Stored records
# # # #
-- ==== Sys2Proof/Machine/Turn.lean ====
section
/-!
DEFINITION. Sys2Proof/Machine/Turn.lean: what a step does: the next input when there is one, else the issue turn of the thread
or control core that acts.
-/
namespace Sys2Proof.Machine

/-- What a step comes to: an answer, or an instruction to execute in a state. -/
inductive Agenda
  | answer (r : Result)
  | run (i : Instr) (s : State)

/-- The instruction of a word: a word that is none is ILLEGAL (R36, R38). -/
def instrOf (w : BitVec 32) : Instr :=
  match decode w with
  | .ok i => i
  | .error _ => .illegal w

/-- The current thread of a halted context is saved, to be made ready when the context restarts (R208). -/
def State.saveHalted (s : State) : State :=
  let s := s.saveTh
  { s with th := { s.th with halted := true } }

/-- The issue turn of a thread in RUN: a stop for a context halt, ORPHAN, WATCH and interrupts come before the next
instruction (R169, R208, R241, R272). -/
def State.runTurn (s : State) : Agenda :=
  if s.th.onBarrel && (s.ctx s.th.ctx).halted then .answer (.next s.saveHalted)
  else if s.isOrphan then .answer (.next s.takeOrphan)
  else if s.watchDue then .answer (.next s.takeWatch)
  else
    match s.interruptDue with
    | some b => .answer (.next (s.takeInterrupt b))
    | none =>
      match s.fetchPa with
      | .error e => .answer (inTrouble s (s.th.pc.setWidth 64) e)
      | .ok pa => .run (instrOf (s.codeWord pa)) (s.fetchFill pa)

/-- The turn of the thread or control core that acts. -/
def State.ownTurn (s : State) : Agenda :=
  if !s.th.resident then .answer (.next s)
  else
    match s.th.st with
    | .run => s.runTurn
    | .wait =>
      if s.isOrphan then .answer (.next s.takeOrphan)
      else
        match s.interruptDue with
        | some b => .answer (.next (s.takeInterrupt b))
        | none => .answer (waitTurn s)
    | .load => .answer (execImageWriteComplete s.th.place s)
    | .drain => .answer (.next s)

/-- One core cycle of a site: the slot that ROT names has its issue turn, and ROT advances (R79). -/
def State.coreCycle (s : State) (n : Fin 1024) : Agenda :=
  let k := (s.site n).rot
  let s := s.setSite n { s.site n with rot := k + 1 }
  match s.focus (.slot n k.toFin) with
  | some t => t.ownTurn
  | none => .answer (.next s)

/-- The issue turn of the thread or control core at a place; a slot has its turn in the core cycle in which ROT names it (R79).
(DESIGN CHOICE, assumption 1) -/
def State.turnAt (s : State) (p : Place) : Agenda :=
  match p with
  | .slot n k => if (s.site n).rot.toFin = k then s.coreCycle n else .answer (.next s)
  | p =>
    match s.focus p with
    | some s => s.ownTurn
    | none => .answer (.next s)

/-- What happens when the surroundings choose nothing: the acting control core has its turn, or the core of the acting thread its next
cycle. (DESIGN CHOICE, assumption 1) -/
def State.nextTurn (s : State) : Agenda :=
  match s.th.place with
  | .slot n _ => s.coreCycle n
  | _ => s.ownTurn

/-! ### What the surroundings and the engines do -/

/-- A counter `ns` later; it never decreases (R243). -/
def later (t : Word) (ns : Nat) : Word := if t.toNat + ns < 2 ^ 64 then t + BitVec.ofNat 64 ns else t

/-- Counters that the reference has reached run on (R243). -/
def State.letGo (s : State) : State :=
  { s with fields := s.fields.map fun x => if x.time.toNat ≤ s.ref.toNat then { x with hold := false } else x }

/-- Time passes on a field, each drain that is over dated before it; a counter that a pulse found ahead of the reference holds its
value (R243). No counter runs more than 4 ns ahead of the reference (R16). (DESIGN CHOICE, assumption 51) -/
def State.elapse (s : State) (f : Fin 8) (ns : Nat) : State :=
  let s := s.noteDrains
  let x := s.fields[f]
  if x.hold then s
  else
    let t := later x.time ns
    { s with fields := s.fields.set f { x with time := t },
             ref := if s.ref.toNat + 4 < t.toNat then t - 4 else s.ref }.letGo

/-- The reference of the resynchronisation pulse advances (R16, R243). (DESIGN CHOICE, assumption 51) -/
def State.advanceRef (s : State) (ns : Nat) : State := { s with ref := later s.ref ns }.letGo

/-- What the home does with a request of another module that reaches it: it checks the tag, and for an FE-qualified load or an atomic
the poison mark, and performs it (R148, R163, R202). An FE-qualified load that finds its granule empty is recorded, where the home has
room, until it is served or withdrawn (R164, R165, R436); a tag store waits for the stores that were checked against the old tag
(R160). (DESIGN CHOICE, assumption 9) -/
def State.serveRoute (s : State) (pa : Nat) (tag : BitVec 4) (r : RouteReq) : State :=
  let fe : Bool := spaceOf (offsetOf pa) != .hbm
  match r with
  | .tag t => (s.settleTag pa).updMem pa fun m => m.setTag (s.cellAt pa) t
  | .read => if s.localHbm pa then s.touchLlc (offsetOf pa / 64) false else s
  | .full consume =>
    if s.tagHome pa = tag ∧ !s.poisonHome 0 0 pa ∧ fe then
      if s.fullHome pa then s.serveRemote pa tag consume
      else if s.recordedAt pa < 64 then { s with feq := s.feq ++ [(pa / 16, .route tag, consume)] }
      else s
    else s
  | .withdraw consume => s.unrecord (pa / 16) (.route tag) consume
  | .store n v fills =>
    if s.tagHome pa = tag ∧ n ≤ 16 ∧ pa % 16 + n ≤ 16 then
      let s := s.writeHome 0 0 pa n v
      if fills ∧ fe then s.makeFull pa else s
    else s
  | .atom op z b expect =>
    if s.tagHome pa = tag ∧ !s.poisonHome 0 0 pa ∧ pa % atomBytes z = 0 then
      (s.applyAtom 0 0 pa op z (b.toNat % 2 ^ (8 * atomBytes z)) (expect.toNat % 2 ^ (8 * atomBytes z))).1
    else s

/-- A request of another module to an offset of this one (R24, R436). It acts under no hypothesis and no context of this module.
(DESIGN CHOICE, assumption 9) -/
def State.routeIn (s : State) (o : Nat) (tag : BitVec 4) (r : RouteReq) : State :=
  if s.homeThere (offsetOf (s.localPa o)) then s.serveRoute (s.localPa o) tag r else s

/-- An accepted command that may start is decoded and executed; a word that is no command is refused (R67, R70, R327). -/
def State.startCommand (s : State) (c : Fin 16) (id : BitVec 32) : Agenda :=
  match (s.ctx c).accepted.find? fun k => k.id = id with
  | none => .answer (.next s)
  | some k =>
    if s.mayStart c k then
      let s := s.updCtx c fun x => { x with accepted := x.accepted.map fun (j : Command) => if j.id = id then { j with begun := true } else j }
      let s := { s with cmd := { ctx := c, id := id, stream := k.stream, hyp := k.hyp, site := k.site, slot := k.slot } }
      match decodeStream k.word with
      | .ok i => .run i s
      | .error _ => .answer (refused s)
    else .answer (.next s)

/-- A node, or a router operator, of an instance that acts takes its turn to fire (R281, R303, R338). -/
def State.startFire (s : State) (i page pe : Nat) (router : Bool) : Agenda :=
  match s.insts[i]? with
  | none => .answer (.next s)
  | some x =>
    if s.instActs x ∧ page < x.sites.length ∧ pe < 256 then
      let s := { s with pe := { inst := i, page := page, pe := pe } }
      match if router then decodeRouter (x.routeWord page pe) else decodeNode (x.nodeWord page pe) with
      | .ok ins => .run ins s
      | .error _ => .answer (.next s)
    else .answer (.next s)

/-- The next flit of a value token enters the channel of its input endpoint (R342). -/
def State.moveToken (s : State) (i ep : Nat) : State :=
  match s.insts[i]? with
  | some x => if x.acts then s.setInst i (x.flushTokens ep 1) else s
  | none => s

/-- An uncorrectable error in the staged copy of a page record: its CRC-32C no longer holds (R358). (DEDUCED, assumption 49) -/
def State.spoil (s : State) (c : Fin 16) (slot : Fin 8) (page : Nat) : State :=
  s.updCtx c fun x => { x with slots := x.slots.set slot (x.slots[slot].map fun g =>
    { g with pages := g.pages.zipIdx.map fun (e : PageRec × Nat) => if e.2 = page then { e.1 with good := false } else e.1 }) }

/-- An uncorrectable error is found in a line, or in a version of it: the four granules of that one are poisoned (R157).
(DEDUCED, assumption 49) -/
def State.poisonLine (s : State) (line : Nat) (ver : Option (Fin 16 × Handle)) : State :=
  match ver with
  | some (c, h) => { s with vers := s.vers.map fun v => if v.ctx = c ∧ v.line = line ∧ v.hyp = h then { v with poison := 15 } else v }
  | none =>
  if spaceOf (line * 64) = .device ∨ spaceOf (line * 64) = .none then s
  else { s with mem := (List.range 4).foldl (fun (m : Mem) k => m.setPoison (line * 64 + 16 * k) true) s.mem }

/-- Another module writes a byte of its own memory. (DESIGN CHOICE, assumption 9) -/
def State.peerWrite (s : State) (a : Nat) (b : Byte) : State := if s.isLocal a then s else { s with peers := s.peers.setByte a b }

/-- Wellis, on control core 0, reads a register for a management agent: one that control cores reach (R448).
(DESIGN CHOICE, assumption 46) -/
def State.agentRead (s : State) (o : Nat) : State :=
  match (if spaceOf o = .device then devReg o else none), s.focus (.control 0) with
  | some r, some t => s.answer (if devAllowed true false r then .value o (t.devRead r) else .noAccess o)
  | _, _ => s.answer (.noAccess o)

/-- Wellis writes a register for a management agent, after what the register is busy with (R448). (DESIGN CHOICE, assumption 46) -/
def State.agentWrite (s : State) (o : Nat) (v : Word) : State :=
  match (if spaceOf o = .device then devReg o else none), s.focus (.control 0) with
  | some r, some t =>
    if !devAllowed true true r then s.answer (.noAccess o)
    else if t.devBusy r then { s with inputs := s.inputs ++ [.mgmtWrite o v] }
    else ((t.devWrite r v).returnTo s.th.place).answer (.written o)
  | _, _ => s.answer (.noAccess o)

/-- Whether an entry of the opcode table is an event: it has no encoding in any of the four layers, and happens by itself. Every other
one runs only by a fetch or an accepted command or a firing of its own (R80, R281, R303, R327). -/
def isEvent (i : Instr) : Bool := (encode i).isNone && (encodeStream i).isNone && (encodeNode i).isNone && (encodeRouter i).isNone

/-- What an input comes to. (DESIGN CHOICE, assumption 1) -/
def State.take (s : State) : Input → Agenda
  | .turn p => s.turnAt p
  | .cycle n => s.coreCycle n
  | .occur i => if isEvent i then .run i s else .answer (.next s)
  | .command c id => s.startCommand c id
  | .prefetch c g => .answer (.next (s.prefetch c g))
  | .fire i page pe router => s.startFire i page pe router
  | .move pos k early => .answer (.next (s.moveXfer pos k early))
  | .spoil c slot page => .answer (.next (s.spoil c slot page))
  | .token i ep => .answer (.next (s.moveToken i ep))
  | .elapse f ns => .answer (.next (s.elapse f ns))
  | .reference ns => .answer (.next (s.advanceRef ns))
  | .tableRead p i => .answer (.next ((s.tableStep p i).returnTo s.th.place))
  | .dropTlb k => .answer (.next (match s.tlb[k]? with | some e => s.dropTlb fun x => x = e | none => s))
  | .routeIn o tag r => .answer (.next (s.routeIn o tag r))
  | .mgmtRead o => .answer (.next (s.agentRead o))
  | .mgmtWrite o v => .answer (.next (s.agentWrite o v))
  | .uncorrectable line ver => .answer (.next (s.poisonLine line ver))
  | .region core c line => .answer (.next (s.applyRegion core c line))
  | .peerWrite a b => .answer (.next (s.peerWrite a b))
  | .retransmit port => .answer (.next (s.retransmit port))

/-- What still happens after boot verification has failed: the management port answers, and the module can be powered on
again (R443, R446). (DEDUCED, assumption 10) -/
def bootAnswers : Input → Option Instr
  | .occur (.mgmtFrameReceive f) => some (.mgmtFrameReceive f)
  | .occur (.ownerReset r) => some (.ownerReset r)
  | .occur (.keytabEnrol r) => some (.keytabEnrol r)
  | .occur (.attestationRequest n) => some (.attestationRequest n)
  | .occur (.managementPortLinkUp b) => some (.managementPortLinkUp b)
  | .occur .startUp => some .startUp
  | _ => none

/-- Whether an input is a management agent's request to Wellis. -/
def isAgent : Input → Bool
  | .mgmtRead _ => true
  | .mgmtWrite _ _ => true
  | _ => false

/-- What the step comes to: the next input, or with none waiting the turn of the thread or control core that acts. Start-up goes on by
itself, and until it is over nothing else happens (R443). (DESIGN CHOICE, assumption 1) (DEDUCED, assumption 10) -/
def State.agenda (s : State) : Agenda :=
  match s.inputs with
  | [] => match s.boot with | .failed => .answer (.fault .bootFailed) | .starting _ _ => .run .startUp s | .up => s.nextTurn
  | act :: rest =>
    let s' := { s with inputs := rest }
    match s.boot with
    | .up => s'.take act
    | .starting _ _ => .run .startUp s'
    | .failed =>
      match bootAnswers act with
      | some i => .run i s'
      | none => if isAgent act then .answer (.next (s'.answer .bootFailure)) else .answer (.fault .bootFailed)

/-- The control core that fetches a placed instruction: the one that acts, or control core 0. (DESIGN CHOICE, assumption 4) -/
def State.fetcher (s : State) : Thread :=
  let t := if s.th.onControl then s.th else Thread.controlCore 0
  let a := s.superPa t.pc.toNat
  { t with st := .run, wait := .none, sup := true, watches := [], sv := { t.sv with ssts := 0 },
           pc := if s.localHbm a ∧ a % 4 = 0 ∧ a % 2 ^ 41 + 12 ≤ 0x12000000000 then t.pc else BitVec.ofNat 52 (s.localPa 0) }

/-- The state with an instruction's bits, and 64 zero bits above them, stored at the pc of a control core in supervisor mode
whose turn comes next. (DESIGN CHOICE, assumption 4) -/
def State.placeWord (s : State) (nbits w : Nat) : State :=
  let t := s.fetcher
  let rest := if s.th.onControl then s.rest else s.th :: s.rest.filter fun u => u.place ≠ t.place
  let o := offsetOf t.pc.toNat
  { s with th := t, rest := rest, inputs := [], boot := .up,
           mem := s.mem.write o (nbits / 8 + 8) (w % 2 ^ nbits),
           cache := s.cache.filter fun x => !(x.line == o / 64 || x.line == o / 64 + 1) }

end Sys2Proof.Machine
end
# # # #
▶ **What you should do**
Give again exactly, and only, the lines above starting at the one with "let s := s.writeHome 0 0 pa n v" and ending at the one with "if s.homeThere (offsetOf".

▶ **Output of the task**
      let s := s.writeHome 0 0 pa n v
      if fills ∧ fe then s.makeFull pa else s
    else s
  | .atom op z b expect =>
    if s.tagHome pa = tag ∧ !s.poisonHome 0 0 pa ∧ pa % atomBytes z = 0 then
      (s.applyAtom 0 0 pa op z (b.toNat % 2 ^ (8 * atomBytes z)) (expect.toNat % 2 ^ (8 * atomBytes z))).1
    else s

/-- A request of another module to an offset of this one (R24, R436). It acts under no hypothesis and no context of this module.
(DESIGN CHOICE, assumption 9) -/
def State.routeIn (s : State) (o : Nat) (tag : BitVec 4) (r : RouteReq) : State :=
  if s.homeThere (offsetOf (s.localPa o)) then s.serveRoute (s.localPa o) tag r else s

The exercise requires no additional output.